■ **Material for this task**

============================================================

/-- Causes of CNTR (R385). -/
def cntrBad (s : State) (d : Site) (_ : Op) (v : Vals) (miss : List Nat) : List Nat :=
  let w := lowWord v.b
  let sel := s.counterSelectorOk d (lowWord v.a)
  let ofWord := if miss.contains 1 then sel true || sel false else sel (w.getLsbD 4)
  if (miss.contains 0 || ofWord) && (miss.contains 1 || counterWordOk w) then [] else [11]

/-- CNTR in a lane (R385). -/
def cntrAct (s : State) (d : Site) (o : Op) (_ : Nat) (v : Vals) : Done :=
  let w := lowWord v.b
  let sel := lowWord v.a
  let isDie := w.getLsbD 4
  let i := bitsAt w 0 4
  let socket := if sel.getLsbD 13 then d.socket else bitsAt sel 8 3
  let core := (selectorCores d sel).headD 0
  let c : Counter := if isDie then tget {} (s.die socket).counters i else tget {} (s.coreAt core).counters i
  let put (x : Counter) : State :=
    if isDie then s.setDie socket { s.die socket with counters := tput {} (s.die socket).counters i x }
    else s.setCore core { s.coreAt core with counters := tput {} (s.coreAt core).counters i x }
  match dbgOp o with
  | 0 =>
    if counterKept isDie c.source then .ok s (c.read s.cycle) true
    else
      let (x, s) := s.free
      .ok s x true
  | 1 => .ok (put (Counter.fresh (bitsAt w 8 8) s.cycle)) 0 true
  | _ => .ok (put (Counter.fresh c.source s.cycle)) 0 true

/-- Whether CNTR needs privilege (R356): all but CNTR.RD with SELF set do. A selector that is immediate counts whatever the
lanes. -/
def Ctx.cntrPriv (c : Ctx) : Bool :=
  let other (v : Vals) : Bool := !(lowWord v.a).getLsbD 13
  dbgOp c.o != 0 || (if c.o.a == .imm then other (c.regVals 0) else (c.peekOf [0]).any fun v => other v.2)

/-- CNTR (R385). -/
def execCntr (o : Op) (s : State) : Host.Outcome State Fault Refusal :=
  siteOp .cntr .load Ctx.cntrPriv (fun c => if dbgOp c.o = 1 then c.noSealed else []) cntrBad noAlign cntrAct o s

end Sys2Proof.Machine
end

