/-- Whether a queue competes for a slot of the queue mapper (R233). -/
def State.competes (s : State) (x : HostQ) : Bool := !x.active && !x.failed && s.queueBusy x

/-- Whether one competing queue is served before another (R233). -/
def State.queueBefore (s : State) (a b : Nat × HostQ) : Bool :=
  s.queueClass b.2 < s.queueClass a.2 ||
    (s.queueClass a.2 == s.queueClass b.2 && (a.2.since < b.2.since || (a.2.since == b.2.since && a.1 < b.1)))

/-- A slot of the queue mapper for a queue of a class: a free one, or that of an admitted queue of a lower class, as read
at its admission (R39), which leaves (R233). Which of several leaves is not said: that of the lowest class, of these the one
of the highest number (DESIGN CHOICE, log entry 51). -/
def State.freeSlotFor (s : State) (cls : Nat) : Option State :=
  let active := s.queues.filter fun p => p.2.active
  if active.length < 64 then some s
  else
    match bestOf (fun a b => decide (a.2.prio < b.2.prio ||
        (a.2.prio = b.2.prio && b.1 < a.1))) active with
    | some v =>
      if v.2.prio < cls then
        some ((s.setQueue v.1 { v.2 with active := false, since := s.cycle }).qcbState v.1 0)
      else none
    | none => none

/-- A queue wins an active slot of the queue mapper (R233); one whose QCB is refused takes error state (R229). -/
def execQueueAdmission (queue : Nat) (s : State) : Host.Outcome State Fault Refusal :=
  let x := s.queue queue
  let isFirst := s.queues.all fun p => !s.competes p.2 || p.1 == queue || s.queueBefore (queue, x) p
  if s.mgmt.phase != .running || !s.competes x || !isFirst then .refused (.notEnabled "QUEUE_ADMISSION")
  else
    match s.freeSlotFor (s.queueClass x) with
    | none => .refused (.notEnabled "QUEUE_ADMISSION")
    | some s =>
      let pa := x.place.getD 0
      let b := memBytes s.mem pa 64
      if s.qcbOk b then
        let head : Word := if x.pend.isEmpty then BitVec.ofNat 32 (fieldOf b 24 4) else x.head
        .next (((s.setQueue queue { x with active := true, qcb := b, prio := s.priority (qcbDomain b), head := head }).qcbState queue 1).settleQueue queue)
      else .next ((s.setQueue queue { x with failed := true }).qcbState queue 2)

/-- The address of a ring entry. -/
def HostQ.entryAt (x : HostQ) (i : Word) : DWord :=
  BitVec.ofNat 64 (fieldOf x.qcb 0 8 + 32 * (i.toNat % ringCount x.qcb))

/-- A number stored at a virtual address of a queue's space, where it can be. -/
def State.storeVa (s : State) (space : Nat) (va : DWord) (bs : List Byte) (a : Actor) : State :=
  let (s, _, x) := s.globalAt [] ioAgent space va bs.length .store
  match x with
  | .ok l => s.storeAt 0 l bs a
  | _ => s

/-- A peg at a virtual address of a queue's space advanced, where it can be. -/
def State.advanceVa (s : State) (space : Nat) (va v : DWord) (a : Actor) : State :=
  let (s, x) := s.translate ioAgent space va .atomic
  match x with
  | .ok pa => s.addPeg pa v a
  | .error _ => s

/-- A ring entry is done (R232): its status, then the head, then the queue's completion peg, by the agent that did it. -/
def State.entryDone (s : State) (q : Nat) (i : Word) (status reason : Nat) (a : Actor) : State :=
  let x := s.queue q
  let s := s.storeVa q (x.entryAt i + 4) (leBytes 4 (status + reason * 2 ^ 8)) a
  let s := match x.place with
    | some pa => s.putMem (pa + 24) (leBytes 4 x.head.toNat) a
    | none => s
  let peg := fieldOf x.qcb 32 8
  let s := if peg = 0 then s else s.advanceVa q (BitVec.ofNat 64 peg) 1 a
  s.settleQueue q

/-- An operation of the task and launch hardware begun after what has come to a meeting point. -/
def State.deviceOp (s : State) (after : List Party) : Actor × State :=
  let (op, s) := s.forked 10 [] after deviceActor
  (deviceActor op, s)

/-- The next entry of an admitted queue, when it may start (R232): its index and its bytes. An entry that cannot be read
puts the queue into error state (log entry 23). -/
def State.nextEntry (s : State) (q : Nat) : State × Except State (Option (Word × List Byte)) :=
  let x := s.queue q
  if !x.active || x.head == x.announced then (s, .ok none)
  else
    match s.readVa ioAgent q (x.entryAt x.head) 32 (.unit 4 q) with
    | (s, none) => (s, .error ((s.setQueue q { s.queue q with active := false, failed := true }).qcbState q 2))
    | (s, some b) =>
      let isOrder := fieldBits b 0 4 8 1 == 1
      let prevOpen := x.pend.any fun p => p.1 == x.head - 1
      if prevOpen && !isOrder then (s, .ok none) else (s, .ok (some (x.head, b)))

/-- Kind of a ring entry (Table 112). -/
def entryKind (b : List Byte) : Nat := fieldOf b 0 1

/-- What an entry of some kinds does as it starts, by an operation of the queue hardware; the head has moved past it. -/
def startEntry (name : String) (kinds : Nat → Bool) (q : Nat) (s : State) (f : State → Word → List Byte → Actor → State) :
    Host.Outcome State Fault Refusal :=
  match s.nextEntry q with
  | (_, .error t) => .next t
  | (_, .ok none) => .refused (.notEnabled name)
  | (s, .ok (some (i, b))) =>
    if kinds (entryKind b) then
      let x := s.queue q
      let (a, s) := s.deviceOp [.unit 4 q]
      .next (f (s.setQueue q { x with head := x.head + 1 }) i b a)
    else .refused (.notEnabled name)

/-- A NOP entry is done at its start; a reserved kind is rejected with reason 1 (R232). -/
def execRingEntryNop (queue : Nat) (s : State) : Host.Outcome State Fault Refusal :=
  startEntry "RING_ENTRY_NOP" (fun k => k == 0 || 3 < k) queue s fun s i b a =>
    if entryKind b = 0 then s.entryDone queue i 1 0 a else s.entryDone queue i 2 1 a

/-- A WAIT entry starts waiting (R232). -/
def execRingEntryWait (queue : Nat) (s : State) : Host.Outcome State Fault Refusal :=
  startEntry "RING_ENTRY_WAIT" (· == 2) queue s fun s i b _ =>
    let va : DWord := BitVec.ofNat 64 (fieldOf b 8 8)
    let x := s.queue queue
    s.setQueue queue { x with pend := x.pend ++ [(i, .wait va (BitVec.ofNat 64 (fieldOf b 16 8)))] }

/-- An ADVANCE entry adds to a peg and is done (R232); where the peg cannot be had it is rejected (log entry 23). -/
def execRingEntryAdvance (queue : Nat) (s : State) : Host.Outcome State Fault Refusal :=
  startEntry "RING_ENTRY_ADVANCE" (· == 3) queue s fun s i b a =>
    let va : DWord := BitVec.ofNat 64 (fieldOf b 8 8)
    let (s, x) := s.translate ioAgent queue va .atomic
    match x with
    | .ok pa => if va.toNat % 8 = 0 then (s.addPeg pa (BitVec.ofNat 64 (fieldOf b 16 8)) a).entryDone queue i 1 0 a
      else s.entryDone queue i 2 1 a
    | .error _ => s.entryDone queue i 2 8 a

/-- A WAIT entry's peg condition holds and the entry is done, a join edge with the advances of the peg (R232). A peg address
that is no multiple of 8 is read as it stands: the manual gives no outcome for it (log entry 23). -/
def execQueueWaitDone (queue idx : Nat) (s : State) : Host.Outcome State Fault Refusal :=
  let x := s.queue queue
  match x.active, x.pend[idx]? with
  | true, some (i, .wait va t) =>
    let (s, y) := s.translate ioAgent queue va .load
    match y with
    | .ok pa =>
      if pegMet (s.dword pa) t then
        let (a, t) := (s.edge 10 (s.advancesOf pa) [] [.unit 4 queue]).deviceOp [.unit 4 queue]
        .next ((t.setQueue queue { t.queue queue with pend := x.pend.eraseIdx idx }).entryDone queue i 1 0 a)
      else .refused (.notEnabled "QUEUE_WAIT_DONE")
    | .error _ => .refused (.notEnabled "QUEUE_WAIT_DONE")
  | _, _ => .refused (.notEnabled "QUEUE_WAIT_DONE")

/-- Whether the address-space entry of a space has V set: a launch asks no more of it (R306, log entry 10). -/
def State.spaceValid (s : State) (space : Nat) : Bool := (s.spaceEntry space).1.getLsbD 0

/-- Whether the address-space entry of a space is valid and no reserved bit of it is set, as a debug window asks (R387). -/
def State.spaceOk (s : State) (space : Nat) : Bool :=
  let e := s.spaceEntry space
  e.1.getLsbD 0 && bitsAt e.1 52 12 == 0 && bitsAt e.1 1 11 == 0 && bitsAt e.2 16 48 == 0

/-- A REJECT record delivered to a launch's domain (R302, R268): the launch has no group, so the header's name is a free
value (log entry 24). -/
def State.reportReject (s : State) (dcb : Nat) (addr : DWord) (reason : Nat) : State :=
  if s.domainReadable dcb 16 && s.domainOk dcb then
    let (x, s) := s.free
    s.deliver (s.view dcb) [padTo 64 (header 19 reason (bitsAt x 32 3) 0 (bitsAt x 0 32) (s.domainId dcb) 0 0 0 0 0 0 0 ++
      leBytes 8 addr.toNat)]
  else s

/-- Why a launch record taken from a queue is rejected (R236): the record itself, reasons 1 to 7, what it names. -/
def State.takeRecord (s : State) (space : Nat) (va : DWord) : State × Except Nat (List Byte) × List Byte :=
  if va.toNat % 64 != 0 || !s.spaceValid space then (s, .error 8, [])
  else
    match s.readVa ioAgent space va 256 (.unit 4 space) with
    | (s, none) => (s, .error 8, [])
    | (s, some r) =>
      let (s, noArea) := s.areaMissing r
      match s.rejectFirst r noArea with
      | some n => (s, .error n, r)
      | none =>
        let (s, ok) := s.recReads ioAgent space r
        if ok then (s, .ok r, r) else (s, .error 8, r)

/-- Whether a queue's launches are privileged (R355). -/
def State.queuePriv (s : State) (q : Nat) : Bool := bitsAt s.qpriv 0 13 ≤ q && q < bitsAt s.qpriv 16 13

/-- A LAUNCH entry takes and checks a launch record (R232, R236): what the queue's hardware has come after precedes the
launch (R199). -/
def execRingEntryLaunch (queue : Nat) (s : State) : Host.Outcome State Fault Refusal :=
  startEntry "RING_ENTRY_LAUNCH" (· == 1) queue s fun s i b a =>
    let va : DWord := BitVec.ofNat 64 (fieldOf b 8 8)
    match s.takeRecord queue va with
    | (s, .error n, r) =>
      let s := if r.isEmpty then s else s.reportReject (recDcb r) va n
      s.entryDone queue i 2 n a
    | (s, .ok r, _) =>
      let l : Launch :=
        { uid := s.uids, origin := .queue queue i.toNat, addr := va, record := r, space := queue, depth := 1
          priv := s.queuePriv queue }
      let x := s.queue queue
      let s := s.setQueue queue { x with pend := x.pend ++ [(i, .launch l.uid)] }
      { (s.edge 10 [] [.unit 4 queue] [.launch l.uid, .unit 5 l.uid]) with
        uids := s.uids + 1, launches := tins s.launches l.uid l }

============================================================

■ **What needs to be done**
Return a word-for-word copy of the lines above from the one holding "def entryKind (b" through the one holding "let (s, x) := s.translate ioAgent queue", with both of them included and nothing besides.

■ **Output**
def entryKind (b : List Byte) : Nat := fieldOf b 0 1

/-- What an entry of some kinds does as it starts, by an operation of the queue hardware; the head has moved past it. -/
def startEntry (name : String) (kinds : Nat → Bool) (q : Nat) (s : State) (f : State → Word → List Byte → Actor → State) :
    Host.Outcome State Fault Refusal :=
  match s.nextEntry q with
  | (_, .error t) => .next t
  | (_, .ok none) => .refused (.notEnabled name)
  | (s, .ok (some (i, b))) =>
    if kinds (entryKind b) then
      let x := s.queue q
      let (a, s) := s.deviceOp [.unit 4 q]
      .next (f (s.setQueue q { x with head := x.head + 1 }) i b a)
    else .refused (.notEnabled name)

/-- A NOP entry is done at its start; a reserved kind is rejected with reason 1 (R232). -/
def execRingEntryNop (queue : Nat) (s : State) : Host.Outcome State Fault Refusal :=
  startEntry "RING_ENTRY_NOP" (fun k => k == 0 || 3 < k) queue s fun s i b a =>
    if entryKind b = 0 then s.entryDone queue i 1 0 a else s.entryDone queue i 2 1 a

/-- A WAIT entry starts waiting (R232). -/
def execRingEntryWait (queue : Nat) (s : State) : Host.Outcome State Fault Refusal :=
  startEntry "RING_ENTRY_WAIT" (· == 2) queue s fun s i b _ =>
    let va : DWord := BitVec.ofNat 64 (fieldOf b 8 8)
    let x := s.queue queue
    s.setQueue queue { x with pend := x.pend ++ [(i, .wait va (BitVec.ofNat 64 (fieldOf b 16 8)))] }

/-- An ADVANCE entry adds to a peg and is done (R232); where the peg cannot be had it is rejected (log entry 23). -/
def execRingEntryAdvance (queue : Nat) (s : State) : Host.Outcome State Fault Refusal :=
  startEntry "RING_ENTRY_ADVANCE" (· == 3) queue s fun s i b a =>
    let va : DWord := BitVec.ofNat 64 (fieldOf b 8 8)
    let (s, x) := s.translate ioAgent queue va .atomic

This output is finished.